**Data entries**:
========================================================================

/-- Entry to DONE (R296, R299, R306): what the queue still holds is not stored. -/
def enterDone (s : State) (cause : Nat) : State :=
  let s1 := match s.cap.hdr with
    | some (i, n) => cutSeg s i (if n = 0 then (match s.cap.seg with
        | some (_, m, _) => m
        | none => 0) else n)
    | none => s
  let s2 := { s1 with cap := { s1.cap with
    fq := [], seg := none, hdr := none, ring := false, rate := false, wrap := false, stop := false } }
  spillEnd (((s2.setF R.CAP_STAT F.CAP_STAT_STATE 3).setF R.CAP_STAT F.CAP_STAT_CAUSE cause).irqBit 0x030 1)

/-- Apply the policy in effect at full (R308 to R310, Table 9.6). -/
def applyPolicy (s : State) : State :=
  let trap := s.flag R.INK_CTRL F.INK_CTRL_TRAP_EN && ctxRuns s (s.getF R.INK_CTRL F.INK_CTRL_TRAP_CTX)
  match inkPolicy s with
  | 0 => if trap then s else enterDone s 3
  | 1 => enterDone s 3
  | 2 => { s with cap := { s.cap with wrap := true } }
  | _ => if throttling s then s else
      let s1 := { (s.setF R.CAP_STAT F.CAP_STAT_THROTTLING 1) with cap := { s.cap with
        thr := 0, thrRate := s.cap.rate && !s.cap.ring } }
      (mark (s1.irqBit 0x031 1) 5
        (if s.flag R.CAP_CTRL F.CAP_CTRL_MODE then s.getF R.INK_CTRL F.INK_CTRL_THR_SHIFT else 0) 0).1

/-- Discard the oldest unconsumed Inkwell block (Table 9.6 WRAP); a spill of it that had begun starts over with the next. -/
def dropInkBlock (s : State) : State :=
  let f := s.cap.freed
  if s.cap.spBlk = f ∧ spillOn s = true then
    { s with cap := { s.cap with freed := f + 1, spBlk := f + 1, spIss := s.cap.spIss / 64 * 64 } }
  else { s with cap := { s.cap with freed := f + 1 } }

/-- Raise an interrupt cause, 3 HOST, 4 INKFULL or 5 CNTOVF, in a context: it is held pending, once (R329, Table 10.4). -/
def raiseCause (s : State) (x cause : Nat) : State :=
  let p := s.getF (R.QCX_STAT x) F.QCX_STAT_PEND
  s.setF (R.QCX_STAT x) F.QCX_STAT_PEND (Nat.lor p (2 ^ (cause - 3)))

/-- WRAP discards the oldest Inkwell block: spill is off, or the cause is RATE (Table 9.6). -/
def dropsInk (s : State) : Bool := s.cap.wrap && inkPolicy s == 2 && (if spillOn s then s.cap.rate else s.cap.ring)
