/-- What a performed write of the QST page does: ADDR, the holding registers, and the store word, which takes effect when the
edge in progress is over, so that every context executes the old word on it (R316, R337). -/
def qstWrite (s : State) (p : Option Path) (off : Nat) (w : Word) : WOut :=
  match off with
  | 0x040 => .done (qstSet s p 0 (bitsOf w.toNat 0 12))
  | 0x044 => .done (qstSet s p 1 w.toNat)
  | 0x048 => .done (qstSet s p 2 w.toNat)
  | 0x04C =>
    let d := qstGet s p 1 + 2 ^ 32 * qstGet s p 2 + 2 ^ 64 * w.toNat
    let t := { s with quill := { s.quill with wr := s.quill.wr ++ [(qstGet s p 0, d + 2 ^ 96 * parity3 d)] } }
    .done (qstAdvance (storeLands t) p)
  | _ => .done s

/-- The word of the store at `a` as the QST page has it: a word written during the edge under way has been taken (R113). -/
def storeRead (s : State) (a : Nat) : Nat :=
  match firstWhere (fun e => e.1 == a) s.quill.wr.reverse with
  | some e => e.2
  | none => storeRaw s a

/-- The word at `a` as a read with upsets leaves it, in the store, or waiting to enter it when the edge under way is over. -/
def storeUpset (s : State) (a v : Nat) : State :=
  if s.quill.wr.any (fun e => e.1 == a) then { s with quill := { s.quill with wr := s.quill.wr ++ [(a, v)] } }
  else setStoreRaw s a v

/-- A read of W0, W1 or W2 (R342); W0 fetches the word, after the upsets `flip`. -/
def qstReadOp (s0 : State) (p : Option Path) (i flip : Nat) : State × Word :=
  let s := storeLands s0
  match i with
  | 0 =>
    let a := qstGet s p 0
    let v := Nat.xor (storeRead s a) flip
    let s1 := qstSet (storeUpset s a v) p 3 (v % 2 ^ 96)
    let bad := parityBad v
    let s2 := s1.setN R.QST_STAT (b2n bad)
    (if bad then s2.irqBit 0x03C 0 else s2, BitVec.ofNat 32 v)
  | 1 => (s, BitVec.ofNat 32 (qstGet s p 3 / 2 ^ 32))
  | _ => (qstAdvance s p, BitVec.ofNat 32 (qstGet s p 3 / 2 ^ 64))

/-- QCX counters and timers as they read. -/
def qcxCount (s : State) (x off : Nat) : Nat :=
  if off < 0x0F0 then cntOf s x ((off - 0x0D0) / 8) else tmrOf s x ((off - 0x0F0) / 8)

end Sys2Proof.Machine
end

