-- ==== Sys2Proof/Machine/Core.lean ====
section
/-! DEFINITION. The machine as the host sees it. -/

def Sys2Proof.core : Host.Core :=
  { State := Sys2Proof.Machine.State
    Fault := Sys2Proof.Machine.Fault
    Refusal := Sys2Proof.Machine.Refusal
    step := Sys2Proof.Machine.step
    reset := Sys2Proof.Machine.State.reset }
end

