/-- STOP or TRIG of a capture whose post-trigger words are all stored: it is DONE by then, and the command refused (R295, R312,
Table 9.3). -/
def LateRefused (p : Path) (o : Out) : Prop :=
  ∃ t, o = .next t ∧ CaptureDone t 1 ∧ respOf t p = .refused ∧ t.reg (R.PAGE_ERR_CODE 0x030) = BitVec.ofNat 32 (6 + 256 * p.code)

/-- R292 to R296, Tables 9.2, 9.3 and 9.5. A write that waits for its slot (R114) meets the timestamp after the wait. -/
def Obligations.CaptureControl : Prop :=
  (∀ (s : State) (p : Path) (w : Word),
    let gs := groupsOn s
    let full := s.flag R.CAP_CTRL F.CAP_CTRL_MODE
    let len := (gs.map (fun g => if groupDe s g then 2 else 1)).sum
    let code := if s.phase ≠ .run then some 0x07 else if capActive s = true ∨ spillBusy s = true then some 0x01
      else if gs = [] then some 0x02 else if 25 < (gs.filter (groupDe s)).length then some 0x03
      else if full = true ∧ 56 < len then some 0x04 else if spillOn s = true ∧ domOn s 57 = false then some 0x05 else none
    accepts s p R.CAP_CMD (withField w F.CAP_CMD_ARM 1) = true →
    (∀ c, code = some c → Refused s p R.CAP_CMD c (exec (.captureArm p w) s)) ∧
    (code = none → ∃ t, exec (.captureArm p w) s = .next (written t p R.CAP_CMD) ∧ CaptureOnly (enterSlot s p) t ∧
      t.reg R.CAP_STAT = BitVec.ofNat 32 (1 + 512 * b2n (spillOn s) + 65536 * (if full then len else 0)) ∧
      (∀ a ∈ [R.INK_WR, R.INK_RD, R.INK_OLDEST, R.INK_FILL, R.INK_LOST, R.INK_THR_DROP, R.INK_FULL_INFO, R.INK_TRIG_IDX,
        R.INK_SPILL_WR, R.INK_SPILL_RD, R.INK_SPILL_OLDEST], t.reg a = 0) ∧
      (let c := (enterSlot s p).cap
       let e := edgeTs (enterSlot s p)
       t.cap = { noCap with
         ts := c.ts, samp := c.samp, sampF := c.sampF, s1 := c.s1, s2 := c.s2, s3 := c.s3, hist := c.hist, ledge := c.ledge
         ports := c.ports, fresh := c.fresh, trig := c.trig, ink := c.ink, fq := [(10 * 2 ^ 60 + e, 0)], bpos := 1, hi := some (e / 2 ^ 36) }))) ∧
  (∀ (s : State) (p : Path) (w : Word), accepts s p R.CAP_CMD (withField w F.CAP_CMD_STOP 1) = true → bitOf w.toNat 0 = false →
    (capActive s = false → Refused s p R.CAP_CMD 0x06 (exec (.captureStop p w) s)) ∧
    (capActive s = true → postDue s = true → LateRefused p (exec (.captureStop p w) s)) ∧
    (capActive s = true → postDue s = false → ∃ t, exec (.captureStop p w) s = .next (written t p R.CAP_CMD) ∧ CaptureDone t 2 ∧
      trigsDue t = [] ∧ CaptureTraps (enterSlot s p) t)) ∧
  (∀ (s : State) (p : Path) (w : Word), accepts s p R.CAP_CMD (withField w F.CAP_CMD_TRIG 1) = true →
    bitOf w.toNat 0 = false → bitOf w.toNat 1 = false →
    (capActive s = false → Refused s p R.CAP_CMD 0x06 (exec (.captureTrig p w) s)) ∧
    (capActive s = true → postDue s = true → LateRefused p (exec (.captureTrig p w) s)) ∧
    (capActive s = true → postDue s = false →
      ∃ t, exec (.captureTrig p w) s = .next (written t p R.CAP_CMD) ∧ Triggered (enterSlot s p) t 0xFF ∧
      CaptureTraps (enterSlot s p) t)) ∧
  (∀ (s : State) (arg : Nat) (more : List Nat), live s = true → domOn s 48 = true → genRuns s 55 = true → s.cap.stop = false →
    trigsDue s = arg :: more →
    ∃ t, exec .captureTrigger s = .next t ∧ t.cap.trig = s.cap.trig.erase (0, arg) ∧ trigsDue t = more ∧ CaptureTraps s t ∧
      (capActive s = false → t = { s with cap := { s.cap with trig := s.cap.trig.erase (0, arg) } }) ∧
      (capActive s = true → Triggered s t arg)) ∧
  (∀ s : State, live s = true → domOn s 48 = true → capState s = 2 → (∃ n, s.cap.post = some n ∧ s.regN R.CAP_POST ≤ n) →
    ∃ t, exec .capturePostDone s = .next t ∧ CaptureDone t 1 ∧ CaptureOnly s t)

========================================================================

**Exercise**:
Scan the records above for the string "postDue", and copy every line where it turns up.

**Written answer**:
    (capActive s = true → postDue s = true → LateRefused p (exec (.captureStop p w) s)) ∧
    (capActive s = true → postDue s = false → ∃ t, exec (.captureStop p w) s = .next (written t p R.CAP_CMD) ∧ CaptureDone t 2 ∧
    (capActive s = true → postDue s = true → LateRefused p (exec (.captureTrig p w) s)) ∧
    (capActive s = true → postDue s = false →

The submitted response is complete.